▶ Problem requirements
Scanning the entries below, copy every line that contains the word "with".

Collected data
theorem opcodeTable_matchesEncodings : ∀ r ∈ opcodeTable, r.MatchesEncodings := by
  simp only [opcodeTable, List.forall_mem_append]
  exact ⟨⟨⟨control_matchesEncodings, alu_matchesEncodings⟩, middle_matchesEncodings⟩,
    classF_matchesEncodings⟩

/-! The encodings match the rows. -/

open Laws.EncodesRow in
theorem encodesRow (i : Instr) : Statement i := by
  cases i
  exacts [cls, ret, jp _, call _, seImm _ _, sneImm _ _, seReg _ _, sneReg _ _, ldImm _ _, addImm _ _,
    ldReg _ _, orReg _ _, andReg _ _, xorReg _ _, addReg _ _, sub _ _, shr _ _, subn _ _, shl _ _,
    ldI _, jpV0 _, rnd _ _, drw _ _ _, skp _, sknp _, ldVxDt _, ldDtVx _, ldStVx _, addI _, ldVxK _,
    ldF _, ldB _, stRegs _, ldRegs _]

theorem row_of_decode (h : decode ir = some i) :
    ∃ r ∈ opcodeTable, r.mnemonic = i.mnemonic ∧ ir &&& r.mask = r.bits := by
  rw [← encodeOfDecodeIsIdentity ir i h]
  exact encodesRow i

/-- Settles O3: a decoded word is an encoding, which matches its row; a word that matches a row is an
encoding, which decodes. -/
theorem decodeAcceptsExactlyTheTable : Obligations.DecodeAcceptsExactlyTheTable := by
  refine ⟨fun ir => ⟨fun hsome => ?_, fun ⟨r, hr, hmatch⟩ => ?_⟩, fun _ _ => row_of_decode⟩
  · obtain ⟨i, hi⟩ := Option.isSome_iff_exists.1 hsome
    obtain ⟨r, hr, -, hmatch⟩ := row_of_decode hi
    exact ⟨r, hr, hmatch⟩
  · obtain ⟨i, -, rfl⟩ := opcodeTable_matchesEncodings r hr ir hmatch
    exact Option.isSome_of_eq_some (decodeOfEncodeIsIdentity i)

theorem agreeing_rows_eq : ∀ r ∈ opcodeTable, ∀ q ∈ opcodeTable,
    r.bits &&& q.mask = q.bits &&& r.mask → r = q := by
  decide

/-- Settles O4: two rows that one word matches agree on the bits that both masks keep. -/
theorem noWordMatchesTwoRows : Obligations.NoWordMatchesTwoRows := by
  intro ir r hr q hq hir hiq
  apply agreeing_rows_eq r hr q hq
  rw [← hir, ← hiq]
  ac_rfl

/-- Settles O5: the decoder evaluates on each of the nine words. -/
theorem sampleWordsDecode : Obligations.SampleWordsDecode := by
  unfold Obligations.SampleWordsDecode
  decide

end Sys2Proof
end

section
/-!
PROOF. The step at a word that is no instruction (30_encoding.md R99, 40_step_cycle.md R120).
-/
namespace Sys2Proof.Machine
variable {s : State}

theorem fetch_of_unknown (hrun : s.haltCause = .running) (hpc : s.pc.toNat ≤ 4094)
    (hdec : decode s.fetchWord = none) : s.fetch = .done (s.raise .unknownOpcode s.fetchWord) := by
  rw [State.fetch, if_neg (not_not.2 hrun), if_neg (Nat.not_lt.2 hpc), hdec]

/-- Settles O9: past the two checks of fetch an unknown word ends the step in the raise. -/
theorem unknownWordRaises : Obligations.UnknownWordRaises := fun _ hrun hpc hdec =>
  step_of_done (fetch_of_unknown hrun hpc hdec)

end Sys2Proof.Machine
end

section
/-!
PROOF. The step cycle (40_step_cycle.md R123 to R125): a fatal step is precise, no instruction but `Cxnn`
depends on the draw, and at the self-jump that ends a run only the timers and the keys still change.
-/
namespace Sys2Proof.Machine
variable {s t u : State} {a : Addr}

/-! Fatal steps (R123, R244). -/

/-- A running core that an instruction leaves halted has taken a raise: a completed instruction has no
halt register in its frame. -/
theorem eq_raise_of_exec_halts {i : Instr} (hrun : s.haltCause = .running) (ht : exec i s = .next t)
    (hhalt : t.halted) : ∃ c w, t = s.raise c w := by
  rcases exec_keepsFrame ht with hframe | ⟨-, hraise⟩
  · exact absurd (hframe.halt.1.trans hrun) hhalt
  · exact hraise

/-- The same of the step: fetch and decode can only raise, too. -/
theorem eq_raise_of_step_halts (hrun : s.haltCause = .running) (ht : step s = .next t)
    (hhalt : t.halted) : ∃ c w, t = s.raise c w := by
  rcases step_cases ht with ⟨hnot, -⟩ | ⟨-, -, hraise⟩ | ⟨-, -, -, hraise⟩ | ⟨i, -, -, -, hexec⟩
  · exact absurd hrun hnot
  · exact ⟨_, _, hraise⟩
  · exact ⟨_, _, hraise⟩
  · exact eq_raise_of_exec_halts hrun hexec hhalt

/-- Settles O10: every step that halts a running core is a raise. -/
theorem fatalStepIsPrecise : Obligations.FatalStepIsPrecise := by
  intro s t hrun ht hhalt
  obtain ⟨c, w, rfl⟩ := eq_raise_of_step_halts hrun ht hhalt
  exact ⟨rfl, rfl⟩

/-! The draw (R124). -/

/-- Settles O43: every instruction but `Cxnn` commutes with a change of the draw fields. -/
theorem onlyRandomReadsTheDraw : Obligations.OnlyRandomReadsTheDraw :=
  fun _ s ds n h => exec_setDraws ds n h s

/-! The self-jump (R125, R130): a step there jumps to where `PC` already is. -/

theorem step_atSelfJump (h : s.AtSelfJump a) : step s = .next s := by
  rw [step_of_run (fetch_atSelfJump h)]
  obtain ⟨-, hpc, -, -⟩ := h
  exact congrArg (fun w => Host.Outcome.next (s.setPc w)) hpc.symm

theorem stepEvent_atSelfJump (h : s.AtSelfJump a) (r : Byte) : stepEvent r s = .next s := by
  have hfetch : ∀ x nn, s.fetch ≠ .run (.rnd x nn) := fun x nn => by simp [fetch_atSelfJump h]
  rw [stepEvent_of_not_rnd hfetch, step_atSelfJump h]
  rfl

/-! What the host can still change there (R42, R43). -/

/-- From `s` to `t` nothing changed but the timers and the keys. -/
abbrev OnlyTimersAndKeys (s t : State) : Prop :=
  t = { s with dt := t.dt, st := t.st, key := t.key }

theorem OnlyTimersAndKeys.trans (hst : OnlyTimersAndKeys s t) (htu : OnlyTimersAndKeys t u) :
    OnlyTimersAndKeys s u :=
  Eq.trans htu (congrArg (fun v : State => { v with dt := u.dt, st := u.st, key := u.key }) hst)

/-- A self-jump does not look at the timers or the keys. -/
theorem atSelfJump_of_onlyTimersAndKeys (h : s.AtSelfJump a) (hst : OnlyTimersAndKeys s t) :
    t.AtSelfJump a := by
  rw [hst]
  exact h

theorem setKeyEvent_eq_next {k : Nat} {p : Bool} (ht : setKeyEvent k p s = .next t) :
    t = s.setKey (BitVec.ofNat 4 k) p := by
  unfold setKeyEvent at ht
  split_ifs at ht
  exact (Host.Outcome.next.inj ht).symm

theorem keyStateEvent_eq_next {k : Nat} (ht : applyEvent (.keyState k) s = .next t) : t = s := by
  simp only [applyEvent] at ht
  split_ifs at ht
  exact (Host.Outcome.next.inj ht).symm

/-- At a self-jump a step changes nothing, a tick the timers and a key event the keys. -/
theorem onlyTimersAndKeys_of_event {e : Event} (h : s.AtSelfJump a)
    (he : e ≠ .reset ∧ ∀ bytes, e ≠ .loadProgram bytes) (ht : applyEvent e s = .next t) :
    OnlyTimersAndKeys s t := by
  obtain ⟨hreset, hload⟩ := he
  cases e with
  | step r =>
    obtain rfl := Host.Outcome.next.inj ((stepEvent_atSelfJump h r).symm.trans ht)
    rfl
  | tick =>
    obtain rfl := Host.Outcome.next.inj ht
    rfl
  | setKey k p =>
    obtain rfl := setKeyEvent_eq_next ht
    rfl
  | keyState k =>
    obtain rfl := keyStateEvent_eq_next ht
    rfl
  | getFramebuffer =>
    obtain rfl := Host.Outcome.next.inj ht
    rfl
  | loadProgram bytes => exact absurd rfl (hload bytes)
  | reset => exact absurd rfl hreset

▶ The answer
  rcases exec_keepsFrame ht with hframe | ⟨-, hraise⟩
  rcases step_cases ht with ⟨hnot, -⟩ | ⟨-, -, hraise⟩ | ⟨-, -, -, hraise⟩ | ⟨i, -, -, -, hexec⟩
/-- Settles O43: every instruction but `Cxnn` commutes with a change of the draw fields. -/
  t = { s with dt := t.dt, st := t.st, key := t.key }
  Eq.trans htu (congrArg (fun v : State => { v with dt := u.dt, st := u.st, key := u.key }) hst)
  cases e with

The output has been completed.